On the merits, it is to be said that the judge clearly indicated in the charge as given that he was discussing income and intent separately, and that positive findings on both were required for a finding of guilt. It is not reasonably to be concluded that his entirely proper and complete charge on intent was nullified by his entirely proper and complete, though distinct, earlier charge on the substantive facts. In the instructions on intent the jury was told that defendants were entitled to acquittal if *63they had, in good faith, believed that their tax liability was being elsewhere discharged. The judge’s failure to single out the particular piece of evidence on intent which the defendants stress was thus neither error nor prejudicial, regardless of the other evidence which he mentioned. See United States v. Goldstein, 2 Cir., 120 F.2d 485, affirmed Goldstein v. United States, 316 U.S. 114, 62 S.Ct. 1000, 86 L.Ed. 1312.

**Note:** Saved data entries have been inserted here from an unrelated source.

-- ==== Sys2Proof/Syntax.lean ====
section
/-! DEFINITION. The instructions and the other steps of the machine: one constructor for each row of spec/opcode_table.json.
The operand structures are the formats of "Instruction formats and the opcode map" (R318 to R330), field by field. -/

namespace Sys2Proof

/-- The guard fields pg and pn that every native format shares (R17, R318). -/
structure Guard where
  pg : BitVec 7
  pn : Bool
deriving DecidableEq, Repr

/-- The low 24 bits of formats A and I: b, c and ctl when I = 0, imm24 when I = 1 (R318, R320). -/
inductive ATail where
  | reg (b c ctl : BitVec 8)
  | imm (v : BitVec 24)
deriving DecidableEq, Repr

/-- Formats A and I. -/
structure AWord where
  ty : BitVec 3
  sat : Bool
  var : BitVec 3
  g : Guard
  d : BitVec 8
  a : BitVec 8
  tail : ATail
deriving DecidableEq, Repr

/-- Formats M and MA (R323); in MA the low 16 bits are aop, zero and data (R325). -/
structure MWord where
  width : BitVec 3
  order : BitVec 2
  scope : BitVec 3
  g : Guard
  d : BitVec 8
  base : BitVec 8
  index : BitVec 8
  imm : BitVec 16
deriving DecidableEq, Repr

/-- Format B (R326). -/
structure BWord where
  fn : BitVec 8
  g : Guard
  aux : BitVec 8
  disp : BitVec 32
deriving DecidableEq, Repr

/-- Format P (R327). -/
structure PWord where
  g : Guard
  pd : BitVec 7
  pa : BitVec 7
  na : Bool
  pb : BitVec 7
  nb : Bool
deriving DecidableEq, Repr

/-- Format X (R328). -/
structure XWord where
  fsel : Bool
  acq : Bool
  rel : Bool
  scope : BitVec 3
  g : Guard
  r1 : BitVec 8
  r2 : BitVec 8
  r3 : BitVec 8
  d : BitVec 8
  variant : BitVec 8
deriving DecidableEq, Repr

/-- Format H, the clause header (R329). -/
structure HWord where
  wait : BitVec 12
  flagA : BitVec 4
  flagB : BitVec 4
  count : BitVec 4
deriving DecidableEq, Repr

/-- Format S: the control word after its op, and the operand word (R318, R330). -/
structure SWord where
  care : BitVec 8
  value : BitVec 8
  ready : BitVec 4
  space : BitVec 4
  tagen : Bool
  tagInput : BitVec 2
  tagVal : BitVec 2
  deq : BitVec 4
  srcA : BitVec 4
  srcB : BitVec 4
  out : BitVec 4
  ldest : BitVec 3
  lwe : Bool
  pbit : BitVec 3
  pkind : BitVec 2
  otag : BitVec 2
  fn : BitVec 7
  imm : BitVec 24
deriving DecidableEq, Repr

/-- The word of an op that the map lists in T, V and S form (R332): a native word of format A or I, or a spatial slot. -/
inductive Alu where
  | native (w : AWord)
  | slot (w : SWord)
deriving DecidableEq, Repr

/-- A group of a team, by the team's key in the state and the group's number in the team. -/
structure GroupRef where
  team : Nat
  grp : Nat
deriving DecidableEq, Repr

/-- What a host write of a register reaches (R304): a register that has no step of its own, by the block that holds it, or a 64-bit word at an offset
of BAR0 or of a kick page (R262, R303), whose step is then taken. record: the host installs a signed configuration record into the flash (R317). -/
inductive CtlReg where
  | nrb | nrr
  | qbase (q : Nat) | qerra (q : Nat) | qcfg (q : Nat)
  | ttb (x : Nat) | csc (x : Nat) | txc (x : Nat) | compat (x : Nat)
  | csa (x : Nat) | trb (x : Nat) | dbgc (x : Nat)
  | dtgt (x : Nat) | dsel (x : Nat) | dadr (x : Nat) | ddat (x : Nat)
  | swc (c : Nat) (r : Nat)
  | nonce (k : Nat) | attestAddr
  | upload (off : Nat)
  | record (bs : List (BitVec 8))
  | unlisted
  | bar (off : Nat)
  | kickPage (page off : Nat)
deriving DecidableEq, Repr

/-- What an uncorrectable error is found in (R215). -/
inductive EccPlace where
  | groupRead (g : GroupRef) (lane : Nat) (addr : BitVec 64)
  | engineRead (launch : Nat)
  | portRead (team port place : Nat)
  | shadowLine (launch : Nat)
  | writeBack (line : Nat)
deriving DecidableEq, Repr

/-- What the host accesses: an offset of the first tier's CXL.mem range, a word of its own memory by its physical address, a word of BAR0, or one
of a kick page (R303, R304). -/
inductive HostAddr where
  | mem (off : Nat)
  | own (pa : Nat)
  | bar (off : Nat)
  | kickPage (page off : Nat)
deriving DecidableEq, Repr

/-- What happens to the word of a converter node (R96): it takes the word that was sent to it, or a partial reconfiguration sends it an edge
node part. -/
inductive ConvChange where
  | take (node : Nat)
  | part (node : Nat) (word : BitVec 96)
deriving DecidableEq, Repr

/-- The number of the converter node. -/
def ConvChange.node : ConvChange → Nat
  | .take k | .part k _ => k

/-- What happens at attestation (R315): the host writes a request, or the report that it asked for is written. -/
inductive Attestation where
  | request (v : BitVec 64)
  | report
deriving DecidableEq, Repr

/-- An access that a peer makes to this module's first tier over the Dravja link (R308), or a write of its own memory, which other modules reach
(R307). -/
inductive PeerOp where
  | read (pa : Nat)
  | write (pa : Nat) (data : BitVec 64)
  | atomAdd (pa : Nat) (data : BitVec 64)
  | own (pa : Nat) (data : BitVec 64)
deriving DecidableEq, Repr

/-- A port that fails (R213, R307). -/
inductive PortRef where
  | secondTier (port : Nat)
  | link (port : Nat)
deriving DecidableEq, Repr

/-- What waits for credits of the power bucket (R281). -/
inductive Charged where
  | group (g : GroupRef)
  | port (team : Nat) (port : Nat)
  | tile (core : Nat) (tile : Nat)
deriving DecidableEq, Repr

/-- One constructor for each row of the table: native instructions, spatial nodes, and the steps of the hardware and the host. -/
inductive Instr where
  -- integer and logic operations
  | abs (w : Alu)
  | accalloc (w : XWord)
  | accgrow (w : XWord)
  | accfree (w : XWord)
  | accld (w : XWord)
  | accst (w : XWord)
  | add (w : Alu)
  | addc (w : Alu)
  | and (w : Alu)
  | andn (w : Alu)
  | arrive (w : MWord)
  | atn (w : SWord)
  | atom (w : MWord)
  | atoms (w : MWord)
  | barinit (w : MWord)
  | bcast (w : AWord)
  | bfi (w : Alu)
  | bfx (w : Alu)
  | bkpt
  | br (w : BWord)
  | brev (w : Alu)
  | brx (w : BWord)
  | bsync
  | btok (w : SWord)
  | btop (w : XWord)
  | call (w : BWord)
  | calln (w : SWord)
  | cas (w : MWord)
  | cass (w : MWord)
  | clause (w : HWord)
  | clz (w : Alu)
  | cmp (w : Alu)
  | cnt (w : SWord)
  | coll (w : XWord)
  | conv (w : SWord)
  | copy (w : XWord)
  | cvt (w : Alu)
  | cwait (w : MWord)
  | cwaitPoll (g : GroupRef) (lane : Nat)
  | divi (w : AWord)
  | dot2 (w : Alu)
  | dot4 (w : Alu)
  | dot8 (w : Alu)
  | emit (w : SWord)
  | eqp (id : BitVec 12)
  | eqpn (w : SWord)
  | eret
  | exit (w : BWord)
  | fadd (w : Alu)
  | fbar
  | fclass (w : Alu)
  | fcmp (w : Alu)
  | fcos (w : Alu)
  | fdiv (w : AWord)
  | fence (w : MWord)
  | fexp2 (w : Alu)
  | ffma (w : Alu)
  | flog2 (w : Alu)
  | fmax (w : Alu)
  | fmin (w : Alu)
  | fmul (w : Alu)
  | frcp (w : Alu)
  | frnd (w : Alu)
  | frsq (w : Alu)
  | fscale (w : Alu)
  | fsin (w : Alu)
  | fsqrt (w : Alu)
  | fsub (w : Alu)
  | ftanh (w : Alu)
  | gather (w : XWord)
  | halt
  | hop (g : Guard) (target : BitVec 2)
  | icinv
  | isect (w : SWord)
  | launch (w : XWord)
  | ld (w : MWord)
  | lds (w : MWord)
  | ldv (w : MWord)
  | ldbt (w : MWord)
  | ldc (w : MWord)
  | ldn (w : SWord)
  | lea (w : Alu)
  | loop (w : BWord)
  | mad (w : Alu)
  | max (w : Alu)
  | min (w : Alu)
  | merge (w : SWord)
  | mfsr (w : AWord)
  | mma (w : XWord)
  | mov (w : Alu)
  | movh (w : AWord)
  | movi (w : AWord)
  | mport (w : SWord)
  | mtsr (w : AWord)
  | mul (w : Alu)
  | mulh (w : Alu)
  | next (w : SWord)
  | nop
  | not (w : Alu)
  | or (w : Alu)
  | popc (w : Alu)
  | pack (w : Alu)
  | pand (w : PWord)
  | por (w : PWord)
  | pxor (w : PWord)
  | pnot (w : PWord)
  | pmov (w : PWord)
  | pent (w : SWord)
  | pexit (w : SWord)
  | prf (w : MWord)
  | query (w : XWord)
  | red (w : AWord)
  | remi (w : AWord)
  | ret (w : BWord)
  | retn (w : SWord)
  | rot (w : Alu)
  | sar (w : Alu)
  | shl (w : Alu)
  | shr (w : Alu)
  | scan (w : AWord)
  | sel (w : Alu)
  | serl
  | sere
  | shfl (w : AWord)
  | sink (w : SWord)
  | st (w : MWord)
  | sts (w : MWord)
  | stv (w : MWord)
  | stbt (w : MWord)
  | steer (w : SWord)
  | stn (w : SWord)
  | sub (w : Alu)
  | subb (w : Alu)
  | swait (w : SWord)
  | tlbinv (w : XWord)
  | trap (g : Guard) (imm : BitVec 24)
  | unpack (w : Alu)
  | vote (w : AWord)
  | wait (w : MWord)
  | waitPoll (g : GroupRef) (lane : Nat)
  | waitf (w : XWord)
  | xlat (w : SWord)
  | xor (w : Alu)
  | yield (w : BWord)
  -- steps of the hardware
  | loadCompletion (g : GroupRef) (idx : Nat)
  | instructionFetchComplete (g : GroupRef) (path : Nat)
  | starvationBoost (g : GroupRef)
  | teamPlacement (grid : Nat)
  | gangAdmission (grid : Nat)
  | teamRetire (team : Nat)
  | callistoSample (core : Nat)
  | sEntry (team : Nat)
  | hopTimeout (team : Nat)
  | sRollback (team : Nat)
  | regionConfigure (team : Nat)
  | tokenTransfer (team : Nat) (col row entry : Nat)
  | streamPortRead (team : Nat) (port : Nat)
  | streamPortWrite (team : Nat) (port : Nat)
  | memoryChainRequest (team : Nat) (chain : Nat)
  | memoryTileAccess (core : Nat) (tile : Nat)
  | starvationWatchEvent (team : Nat) (col row slot : Nat)
  | converterReconfigure (team : Nat) (change : ConvChange)
  | planeReload (team : Nat)
  | nextLoad (team : Nat)
  | freezeWave (team : Nat)
  | mmaExecute (core : Nat)
  | mmaCompletion (core : Nat)
  | accCopyCompletion (core : Nat)
  | copyCompletion (core : Nat) (idx : Nat)
  | gatherCompletion (core : Nat) (idx : Nat)
  | queryAnswer (idx : Nat)
  | collCompletion (idx : Nat) (others : List (List (BitVec 8)))
  | accfreeUnbind (g : GroupRef)
  | shootdownComplete (idx : Nat)
  | blockTableSweep (ctx : Nat) (desc : BitVec 64)
  | demotionBegin (ctx : Nat) (desc : BitVec 64) (entry : Nat) (dblk : BitVec 36) (dtier : BitVec 2)
  | demotionSwap (idx : Nat)
  | eccCorrectable (core : Nat)
  | eccUncorrectable (p : EccPlace)
  | linkCrcRetry (link : Nat)
  | portFailure (p : PortRef)
  | conflictAbort (launch : Nat)
  | launchReplay (launch : Nat)
  | launchCommit (launch : Nat)
  | shadowWriteback (line : Nat)
  | shadowEvict (launch : Nat) (line : Nat)
  | shadowStoreResume (g : GroupRef)
  | kick (q : Nat) (k : BitVec 64)
  | qrdWrite (q : Nat) (v : BitVec 64)
  | queueEnable (q : Nat) (v : BitVec 64)
  | queueErrorClear (q : Nat) (v : BitVec 64)
  | pendingListJoin (q : Nat)
  | packetDraw (core : Nat)
  | launchPacket (core : Nat)
  | barrierPacket (core : Nat)
  | signalPacket (core : Nat)
  | copyPacket (core : Nat)
  | btopPacket (core : Nat)
  | nopPacket (core : Nat)
  | powerChargeResume (c : Charged)
  | powerControllerAdjust (rate : BitVec 11)
  | pwrWrite (core : Nat) (v : BitVec 64)
  | coreClockGate (core : Nat)
  | coreWake (core : Nat)
  | trapDelivery (g : GroupRef)
  | groupResume (g : GroupRef)
  | trrWrite (ctx : Nat) (v : BitVec 64)
  | preqDrain (ctx : Nat) (v : Option (BitVec 64))
  | drainLimitExpiry (ctx : Nat)
  | preqSave (ctx : Nat) (v : Option (BitVec 64))
  | preqKill (ctx : Nat) (v : BitVec 64)
  | preqRestore (ctx : Nat) (v : Option (BitVec 64))
  | bpWrite (ctx : Nat) (n : Nat) (v : BitVec 64)
  | debugRead (ctx : Nat)
  | debugWrite (ctx : Nat)
  | debugResume (ctx : Nat)
  | debugSingleStep (ctx : Nat)
  | rucWrite (ctx : Nat) (v : BitVec 64)
  | hostMemoryWrite (a : HostAddr) (data : BitVec 64)
  | hostMemoryRead (a : HostAddr)
  | peerAccess (op : PeerOp)
  | attestationRequest (a : Attestation)
  | warmReset (v : BitVec 64)
  | powerUp
  | coreStartStep
  | agentEventEntry (core : Nat)
  | registerWrite (r : CtlReg) (v : BitVec 64)
  | storeAcknowledge (g : GroupRef) (idx : Nat)
  | creditRefill (core : Nat)
  | copyOnWriteComplete (g : GroupRef)
  | unresolvedFaultAbort (g : GroupRef)
deriving DecidableEq, Repr

end Sys2Proof
end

It is to be noted further that, since they received no sentence on the count involving the 1951 taxes, defendants will achieve nothing of practical value unless they can secure reversal of the other convictions and in actual fact of the one conviction involving the 1949 tax. But defendants do claim that the alleged error would also vitiate this conviction because, according to their theory, it deprived them of their defense on willfullness that use of the corporate device was not for tax economies, but was for the admitted, though not here accused, impropriety of concealing their wrongdoing from their employers. Further, they say, evidence as to their intent in 1951 would have a bearing on their intent in 1949. But actually the judge’s charge did cover this point, since he authorized the jury to “consider that these transactions clashed with the defendants’ duties to their employers as showing that they had a motive to conceal the transactions wholly apart from the motive to deprive the government of revenue.” This was in any event adequate to cover the point and to make unnecessary reversal for future exploration of it because of fear lest the jury may have overlooked this motive for concealment. Surely we should not assume such a lack of intelligence upon the part of the jurors as is needed to conclude that they must have disregarded both the orderly sequence and division of the judge’s charge, as discussed above, and also the direction to evaluate the defendants’ own proffered excuse.

None of the other assigned errors, largely concerned with the admissibility of evidence, merit more than passing comment. The challenged testimony of Kovner, Kelly, and Jones was admissible in the discretion of the trial judge, and was not unduly prejudicial to defendants. United States v. Johnson, 319 U.S. 503, 63 S.Ct. 1233, 87 L.Ed. 1546; United States v. Cantor, 2 Cir., 217 F.2d 536; United States v. Petrone, 2 Cir., 185 F.2d 334, certiorari denied 340 U.S. 931, 71 S.Ct. 493, 95 L.Ed. 672; Wolin v. United States, 4 Cir., 211 F.2d 770, certiorari denied 348 U.S. 819, 75 S.Ct. 30. There was no evidence that the allegedly perjured testimony of Bouchard and Ranne was known as such to the prosecution. Mooney v. Holohan, 294 U.S. 103, 55 S.Ct. 340, 79 L.Ed. 791, 98 A.L.R. 406; Tilghman v. Hunter, 10 Cir., 167 F.2d 661. Bouchard’s testimony on the stand supplemented rather than contradicted the testimony he had given before the grand jury, and did not require the production of the grand jury minutes. The judge did not exceed the bounds of his discretion in limiting the cross-examination of some of the prosecution’s witnesses. Alford v. United States, 282 U.S. 687, 51 S.Ct. 218, 75 L.Ed. 624; District of Columbia v. Clawans, 300 U.S. 617, 57 S.Ct. 660, 81 L. Ed. 843; United States v. Rosenberg, 2 Cir., 195 F.2d 583, certiorari denied Rosenberg v. United States, 344 U.S. 838, 73 S.Ct. 20, 97 L.Ed. 687; United States v. Quinn, 2 Cir., 124 F.2d 378.

Convictions affirmed.






Concurrence Opinion

FRANK, Circuit Judge,

concurring:

I concur in the result and in all of the court’s opinion except that I do not agree to what would be the effect upon convictions for previous years if we were to reverse the conviction for 1951 because of the charge in regard to intent. I am reluctant to concur on that point which I think we should not and need not discuss, because we have concluded there is no basis for reversing the conviction for 1951.